I use 'convert' co convert non-monochrome scanned PDF's into monochrome ones, using the Group4 compression method.
The bug was first found in package imagemagick-7.0.9.24-1-x86_64. The following versions did not remove the bug.
The last working version is imagemagick-7.0.9.23-1-x86_64.

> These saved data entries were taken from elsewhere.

-- ==== Sys2Proof/Machine/Ops.lean ====
section
/-! DEFINITION. The named operations over registers and the CPU bus (spec 20_memory.md R60 to R71), the stack (00_scope.md R13),
faults (60_exceptions.md R400), interrupt entry (R385 to R389) and the return from it (44_control_transfer.md R223). -/

namespace Sys2Proof.Machine

/-- What a step or an instruction answers. -/
abbrev StepOutcome := Host.Outcome State Fault Refusal

/-! ## Registers -/

/-- Writes all the CPU's registers. -/
def setCpu (c : Cpu) (s : State) : State := { s with cpu := c }

/-- Writes A. -/
def setA (v : Byte) (s : State) : State := { s with cpu := { s.cpu with a := v } }

/-- Writes X. -/
def setX (v : Byte) (s : State) : State := { s with cpu := { s.cpu with x := v } }

/-- Writes Y. -/
def setY (v : Byte) (s : State) : State := { s with cpu := { s.cpu with y := v } }

/-- Writes SP. -/
def setSp (v : Byte) (s : State) : State := { s with cpu := { s.cpu with sp := v } }

/-- Writes PC. -/
def setPc (v : Addr) (s : State) : State := { s with cpu := { s.cpu with pc := v } }

/-- Writes P. -/
def setP (v : Byte) (s : State) : State := { s with cpu := { s.cpu with p := v } }

/-- Writes the remaining-cycle counter. -/
def setCycles (n : Nat) (s : State) : State := { s with cpu := { s.cpu with cyclesRemaining := n } }

/-- Writes the NMI latch. -/
def setNmiPending (b : Bool) (s : State) : State := { s with cpu := { s.cpu with nmiPending := b } }

/-! ## The CPU bus -/

/-- Why a bus access fails (R397, R398). -/
inductive BusFault where
  | unmapped
  | deviceRange
  deriving DecidableEq, Repr

/-- The result of an operation over the bus: a value and the state after it, or the failed access and the state the
accesses before it left. -/
inductive Bus (α : Type) where
  | ok (v : α) (s : State)
  | fault (f : BusFault) (a : Addr) (k : Access) (s : State)
  deriving Repr, DecidableEq

/-- Runs one bus operation after another; a fault ends the sequence (R78, R400). -/
def busBind {α β : Type} (x : Bus α) (f : α → State → Bus β) : Bus β :=
  match x with
  | .ok v s => f v s
  | .fault e a k s => .fault e a k s

/-- The devices of the CPU bus (R65). -/
inductive Device where
  | ram
  | ppu
  | io
  | cartridge
  deriving DecidableEq, Repr

/-- The device that owns an address of the CPU bus (R65, R70). -/
def cpuDevice (a : Addr) : Option Device :=
  if a.toNat < 0x2000 then some .ram
  else if a.toNat < 0x4000 then some .ppu
  else if a.toNat < 0x4018 then some .io
  else if a.toNat < 0x4020 then none
  else some .cartridge

/-- A read handed to the host's device: the host's next answer, or a free value when it has supplied none (R68; log 7). -/
def ioRead (a : Addr) (s : State) : Byte × State :=
  match s.ioAnswers with
  | v :: rest => (v, { s with ioAnswers := rest, ioLog := .read a v :: s.ioLog })
  | [] =>
    let v := Config.ioAnswer s.ioLog a
    (v, { s with ioLog := .read a v :: s.ioLog })

/-- Whether some device takes an access at an address: the mapped addresses (R64), less those the cartridge does not
implement (R398). -/
def accessOk (s : State) (k : Access) (a : Addr) : Bool :=
  match cpuDevice a with
  | some .ram => true
  | some .ppu => true
  | some .io => true
  | some .cartridge => cartImplements s k a
  | none => false

/-- The byte a read gives where the access is taken, and the state after its side effects (R66 to R71). -/
def busValue (a : Addr) (s : State) : Byte × State :=
  match cpuDevice a with
  | some .ram => (s.ram.read (a.toNat % 2048), s)
  | some .ppu => ppuRegRead s (a.toNat % 8)
  | some .io => ioRead a s
  | some .cartridge => (cartByte s a, s)
  | none => (0#8, s)

/-- The state a write leaves where the access is taken (R66 to R71). -/
def busStore (a : Addr) (v : Byte) (s : State) : State :=
  match cpuDevice a with
  | some .ram => { s with ram := s.ram.write (a.toNat % 2048) v }
  | some .ppu => ppuRegWrite s (a.toNat % 8) v
  | some .io => { s with ioLog := .write a v :: s.ioLog }
  | some .cartridge => cartWrite s a v
  | none => s

/-- The fault of an access that is not taken: no device owns the address, or its device refuses it (R397, R398). -/
def busFaultAt (a : Addr) : BusFault :=
  match cpuDevice a with
  | none => .unmapped
  | some _ => .deviceRange

/-- `Read(a)` (R12, R64). -/
def cpuRead (a : Addr) (s : State) : Bus Byte :=
  if accessOk s .read a then .ok (busValue a s).1 (busValue a s).2 else .fault (busFaultAt a) a .read s

/-- `Write(a, v)` (R12, R64). -/
def cpuWrite (a : Addr) (v : Byte) (s : State) : Bus Unit :=
  if accessOk s .write a then .ok () (busStore a v s) else .fault (busFaultAt a) a .write s

/-- A 16-bit quantity as two byte reads, the low byte first (R60, R61). -/
def readPair (low high : Addr) (s : State) : Bus Addr :=
  busBind (cpuRead low s) fun l s => busBind (cpuRead high s) fun h s => .ok (leWord l h) s

/-! ## The stack -/

/-- The stack address `0x0100 | SP` (10_state.md R28). DEDUCED: so the first push after reset() writes 0x01FD, where R430 item 2
writes of a stack from 0x01FE (log 21). -/
def stackAddr (s : State) : Addr := 0x0100#16 ||| s.cpu.sp.setWidth 16

/-- `Push(v)` (R13). -/
def push (v : Byte) (s : State) : Bus Unit :=
  busBind (cpuWrite (stackAddr s) v s) fun _ s => .ok () (setSp (s.cpu.sp - 1#8) s)

/-- `Pull()` (R13). -/
def pull (s : State) : Bus Byte :=
  let s1 := setSp (s.cpu.sp + 1#8) s
  cpuRead (stackAddr s1) s1

/-! ## The end of a slot -/

/-- The numeric code of a fault's kind: the position of its class in the source's taxonomy (60_exceptions.md R395). -/
def faultCode (c : FaultCause) : Nat :=
  match c with
  | .wiring _ _ => 1
  | .unmappedAccess _ _ => 1
  | .illegalOpcode _ => 2
  | .load _ => 3
  | .save => 4
  | .deviceRange _ _ => 5

/-- The code of a fault record, which with its cause (the kind and its information) and its `pc` makes up the record of R395. -/
def recordCode (r : FaultRecord) : Nat := faultCode r.cause

/-- The state a run-time fault leaves (R400): `fault` set, every CPU register as at the start of the slot, the bus effects
kept. The NMI latch is no register of that rule's list (log 19). -/
def stopState (start : State) (c : FaultCause) (s : State) : State :=
  { s with
    cpu := { start.cpu with nmiPending := s.cpu.nmiPending }
    fault := some { cause := c, pc := some start.cpu.pc } }

/-- The outcome of a failed bus access in a slot that began at `start` (R397, R398, R400). -/
def busStop (start : State) (f : BusFault) (a : Addr) (k : Access) (s : State) : StepOutcome :=
  match f with
  | .unmapped => .fault (.unmappedAccess a k (stopState start (.unmappedAccess a k) s))
  | .deviceRange => .fault (.deviceRange a k (stopState start (.deviceRange a k) s))

/-- The outcome of a slot that began at `start`. -/
def endSlot (start : State) (r : Bus Unit) : StepOutcome :=
  match r with
  | .ok _ s => .next s
  | .fault f a k s => busStop start f a k s

/-- PC moved past the instruction's bytes (10_state.md R30). -/
def advance (i : Instr) (s : State) : State := setPc (s.cpu.pc + BitVec.ofNat 16 (instrSize i)) s

/-- The end of `ExecuteInstruction`: the cycles charged and P.U set (30_encoding.md R141, R142). -/
def finish (i : Instr) (extra : Nat) (s : State) : State :=
  setP (setFlag s.cpu.p .unused true) (setCycles (baseCycles i + extra) s)

/-! ## Taking an interrupt, and returning -/

/-- The interrupt vectors (R389). -/
def vectorNmi : Addr := 0xFFFA#16

/-- The reset vector (R389). -/
def vectorReset : Addr := 0xFFFC#16

/-- The vector of IRQ and BRK (R389). -/
def vectorIrq : Addr := 0xFFFE#16

/-- `ReadVector(vec)` (R389). -/
def readVector (vec : Addr) (s : State) : Bus Addr := readPair vec (vec + 1#16) s

/-- The status byte an entry pushes: bit 4 tells BRK from an interrupt, bit 5 is 1 (R388). -/
def pushedStatus (p : Byte) (b : Bool) : Byte := setFlag (setFlag p .brk b) .unused true

/-- The status byte after an entry (R388). -/
def enteredStatus (p : Byte) (b : Bool) : Byte := setFlag (setFlag p .brk b) .interrupt true

/-- `InterruptSequence(vec, b)` (R388): the one operation by which BRK, IRQ and NMI enter their handler. -/
def interruptSequence (vec : Addr) (b : Bool) (s : State) : Bus Unit :=
  busBind (push (hiByte s.cpu.pc) s) fun _ s =>
  busBind (push (loByte s.cpu.pc) s) fun _ s =>
  busBind (push (pushedStatus s.cpu.p b) s) fun _ s =>
  busBind (readVector vec (setP (enteredStatus s.cpu.p b) s)) fun pc s => .ok () (setPc pc s)

/-- IRQ entry (R385). -/
def enterIrq (s : State) : StepOutcome :=
  endSlot s (busBind (interruptSequence vectorIrq false s) fun _ s => .ok () (setCycles 7 s))

/-- NMI entry (R386). -/
def enterNmi (s : State) : StepOutcome :=
  endSlot s (busBind (interruptSequence vectorNmi false (setNmiPending false s)) fun _ s => .ok () (setCycles 8 s))

/-- The status byte a pull loads: bit 5 forced to 1 (R223, R233). -/
def pulledStatus (p : Byte) : Byte := setFlag p .unused true

/-- The pulls of a return from interrupt: P, then PC low and high (R223, R393). -/
def returnFromInterrupt (s : State) : Bus Unit :=
  busBind (pull s) fun p s =>
  busBind (pull (setP (pulledStatus p) s)) fun lo s =>
  busBind (pull s) fun hi s => .ok () (setPc (leWord lo hi) s)

end Sys2Proof.Machine
end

Typical command I use for a4 page size is

Code: Select all

$  convert -density 288 -threshold 78% -monochrome INPUT.pdf -compress Group4 OUTPUT.pdf
For a3, a2, I tend to increase the density in order to increase the resolution and be able to see all the details.

The result:
- the OUTPUT file is created
- the OUTPUT files is usually rendered correctly only in the upper part; the rest of the page remains blank/white
- the part rendered is full width, and the size of the top part of the page depends on the value of the 'density' parameter.
The higher the density I use, the shorter is the top stripe of the rendered image. A density of 600 leads to about less-than-10%-hight rendered. While a density of 288 allows converting about 50% of the page.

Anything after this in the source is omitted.